Forum Discussion
RinconVTR
Oct 01, 2015Explorer
otrfun wrote:
For those who would like to get past the many anecdotal, doomsday comments about running a 13.5k BTU a/c with one EU2000i, these two steps may help you gain a more objective perspective on the actual risk and chance of success:
1. Check the LRA (locked rotor amp) rating for your current or prospective 13.5k BTU a/c unit. If it's 50a or lower, odds are very high you can reliably start it with one EU2000i with the Eco mode on. Almost a sure thing with the Eco mode off. Once you're reasonably confident you can start it, now you can focus on step 2, running it.

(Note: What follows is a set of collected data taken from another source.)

-- ==== Sys2Proof/Word.lean ====
section
/-! DEFINITION. The word types of FCRE (00_scope.md R10, R12, R13): every value is an unsigned bit vector of a fixed width. -/

namespace Sys2Proof

/-- A byte of a buffer or message (R14). -/
abbrev Byte := BitVec 8

/-- A 64-bit value: a block, a key, an IV, or the data of a register access (R10, R75). -/
abbrev Block := BitVec 64

/-- A 48-bit round key (R10). -/
abbrev RoundKey := BitVec 48

/-- A 28-bit key half-register C or D (R10, R46). -/
abbrev KeyHalf := BitVec 28

/-- A 32-bit block half-register L or R (R10, R47). -/
abbrev Half := BitVec 32

/-- A 32-bit command word or length register (R31, R40, R100). -/
abbrev Word := BitVec 32

end Sys2Proof
end

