-- ==== Sys2Proof/WellFormed.lean ====
section
/-! DEFINITION. Well-formedness: of a command, and of a table set (40_tables.md R158). -/

namespace Sys2Proof

/-- Every command is well formed: the only operand a command word carries is the 1-bit REV of DERIVE, taken as is (R102). -/
def Instr.wf : Instr → Bool
  | .nop => true
  | .derive _ => true
  | .xform => true
  | .ctsEnc => true
  | .ctsDec => true

/-- Every entry of `l` is a table position in `1..n` (R12). -/
def positionsIn (n : Nat) (l : List Nat) : Bool := l.all fun p => decide (1 ≤ p) && decide (p ≤ n)

/-- The entries of `l` are distinct positions in `1..n`; where `l` has n entries, it is a permutation of `1..n`. -/
def distinctIn (n : Nat) (l : List Nat) : Bool := positionsIn n l && decide l.Nodup

/-- FP inverts IP (R143): output position j of FP comes from position FP[j], and IP[FP[j]] = j. -/
def invertsIp (t : Tables) : Bool :=
  (List.range 64).all fun j => t.ip.toList.getD (t.fp.toList.getD j 0 - 1) 0 == j + 1

/-- R158 (1): IP and FP are permutations of 1..64, and FP inverts IP. -/
def Tables.blockPermsOk (t : Tables) : Bool :=
  distinctIn 64 t.ip.toList && distinctIn 64 t.fp.toList && invertsIp t

/-- R158 (2): P is a permutation of 1..32. -/
def Tables.straightOk (t : Tables) : Bool := distinctIn 32 t.p.toList

/-- R158 (3): E has 48 entries in 1..32. -/
def Tables.expansionOk (t : Tables) : Bool := positionsIn 32 t.e.toList

/-- R158 (4): PC1 has 56 distinct entries in 1..64. -/
def Tables.choice1Ok (t : Tables) : Bool := distinctIn 64 t.pc1.toList

/-- R158 (5): PC2 has 48 distinct entries in 1..56. -/
def Tables.choice2Ok (t : Tables) : Bool := distinctIn 56 t.pc2.toList

/-- R158 (6): SHIFTS has 16 entries, each 1 or 2. -/
def Tables.shiftsOk (t : Tables) : Bool := t.shifts.toList.all fun r => r == 1 || r == 2

/-- R158 (7): each Sk has 4 rows of 16 entries in 0..15. -/
def Tables.sboxesOk (t : Tables) : Bool :=
  t.sboxes.toList.all fun sk => sk.toList.all fun row => row.toList.all fun v => decide (v < 16)

/-- The conditions of R158 that a table set must meet before use. -/
def Tables.wf (t : Tables) : Bool :=
  t.blockPermsOk && t.straightOk && t.expansionOk && t.choice1Ok && t.choice2Ok && t.shiftsOk && t.sboxesOk

end Sys2Proof
end

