-- ==== Sys2Proof/Machine/Script.lean ====
section
/-! DEFINITION. The host-script notation of 30_encoding.md R108 to R111: statements, pseudo-instructions, and the agenda
entries (bus transactions) they stand for. Pure notation: no command and no step depends on it. -/

namespace Sys2Proof.Machine

/-- The register numbers of the named registers (10_state.md R55). -/
def regNum : Reg → BitVec 8
  | .cmd => 0x00
  | .status => 0x01
  | .key => 0x02
  | .iv => 0x03
  | .blkIn => 0x04
  | .blkOut => 0x05
  | .len => 0x06
  | .plen => 0x07
  | .outLen => 0x08
  | .rk i => BitVec.ofNat 8 (0x10 + i.val)
  | .reserved => 0x09

/-- A host statement (R108). A register is given by its number, since a number may stand in place of a name. -/
inductive HostStmt where
  /-- `wr REG, v` -/
  | wr (n : BitVec 8) (v : Block)
  /-- `rd REG` -/
  | rd (n : BitVec 8)
  /-- `wrin a, b0, b1, ...` -/
  | wrin (a : Nat) (bs : List Byte)
  /-- `rdin a, n` -/
  | rdin (a n : Nat)
  /-- `rdout a, n` -/
  | rdout (a n : Nat)
  /-- `cmd m`, with the command word of m (R104, R108) -/
  | cmd (w : Word)
  /-- `poll` -/
  | poll
  deriving DecidableEq, Repr

/-- The ASCII bytes of a text (R108, R109). -/
def ascii (text : List Char) : List Byte := text.map fun c => BitVec.ofNat 8 c.toNat

/-- The literal helper of R109: `"8chars"` is `pack8` of its bytes, and must be exactly 8 characters. -/
def literal8 (text : List Char) : Option Block :=
  if text.length = 8 then some (pack8 (ascii text)) else none

/-- `poll` in a run where the engine takes its turn after `busyReads` reads of STATUS: the read repeats until bit 0 is 0
(R108; the encodings of 95_test_vectors.md show it with no busy read). Log entry 14. -/
def pollEvents (busyReads : Nat) : List Event :=
  List.replicate busyReads (.host (.regRead (regNum .status))) ++ [.engine, .host (.regRead (regNum .status))]

/-- The agenda entries of a statement (R108, R111). -/
def HostStmt.events (busyReads : Nat) : HostStmt → List Event
  | .wr n v => [.host (.regWrite n v)]
  | .rd n => [.host (.regRead n)]
  | .wrin a bs => bs.zipIdx.map fun p => .host (.inWrite (a + p.2) p.1)
  | .rdin a n => (List.range n).map fun k => .host (.inRead (a + k))
  | .rdout a n => (List.range n).map fun k => .host (.outRead (a + k))
  | .cmd w => [.host (.regWrite (regNum .cmd) (zext64 w))]
  | .poll => pollEvents busyReads

/-- The agenda entries of a script. -/
def scriptEvents (busyReads : Nat) (p : List HostStmt) : List Event := p.flatMap (HostStmt.events busyReads)

/-- `run m` (R110). -/
def runStmt (i : Instr) : List HostStmt := [.cmd (encode i), .poll]

/-- `encblk K, B` (R110). -/
def encblkStmt (k b : Block) : List HostStmt :=
  .wr (regNum .key) k :: runStmt (.derive false) ++ .wr (regNum .blkIn) b :: runStmt .xform

/-- `decblk K, B` (R110). -/
def decblkStmt (k b : Block) : List HostStmt :=
  .wr (regNum .key) k :: runStmt (.derive true) ++ .wr (regNum .blkIn) b :: runStmt .xform

/-- `encrypt K, "text"` (R110). -/
def encryptStmt (k : Block) (text : List Byte) : List HostStmt :=
  .wr (regNum .key) k :: .wrin 0 text :: .wr (regNum .len) (BitVec.ofNat 64 text.length) :: runStmt .ctsEnc

/-- `decrypt K, n, p` (R110). -/
def decryptStmt (k n p : Block) : List HostStmt :=
  .wr (regNum .key) k :: .wr (regNum .len) n :: .wr (regNum .plen) p :: runStmt .ctsDec

/-- `clear` (R110). -/
def clearStmt : List HostStmt := runStmt .nop

end Sys2Proof.Machine
end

2. Check the continuous current rating of your current or prospective 13.5k BTU a/c unit. Typically, the continuous current rating for the vast majority of 13.5k BTU a/c's range from 10-14a. Honda says the EU2000i can reliably provide 13.3a of current indefinitely, and 16.6a for up to 30 minutes. Assuming the LRA (from step 1) is low enough to allow reliable starts, and you trust Honda, then it's reasonable to assume one EU2000i has sufficient continuous power to reliably run the vast majority of 13.5k BTU a/c's.
Ok, so you don't trust Honda? Have a low tolerance for risk? Well, you do have the option of making life kinder and more gentler for your EU2000i. Simply purchase/use a 13.5k BTU a/c that has a continuous current rating much closer to 10a (along with a sufficiently low LRA).
If you're uncomfortable pushing your EU2000i to 10a, well, you may want to reconsider that drive to work this morning . . . I've heard it can be potentially fatal.
Great response.
I cannot directly add to the 13.5k BTU AC on generator discussion, however I can verify my 11.5k BTU unit runs at 1100-1200 watts monitored by a KillAWatt meter, on high. Start up draw peaks around 1400 watts.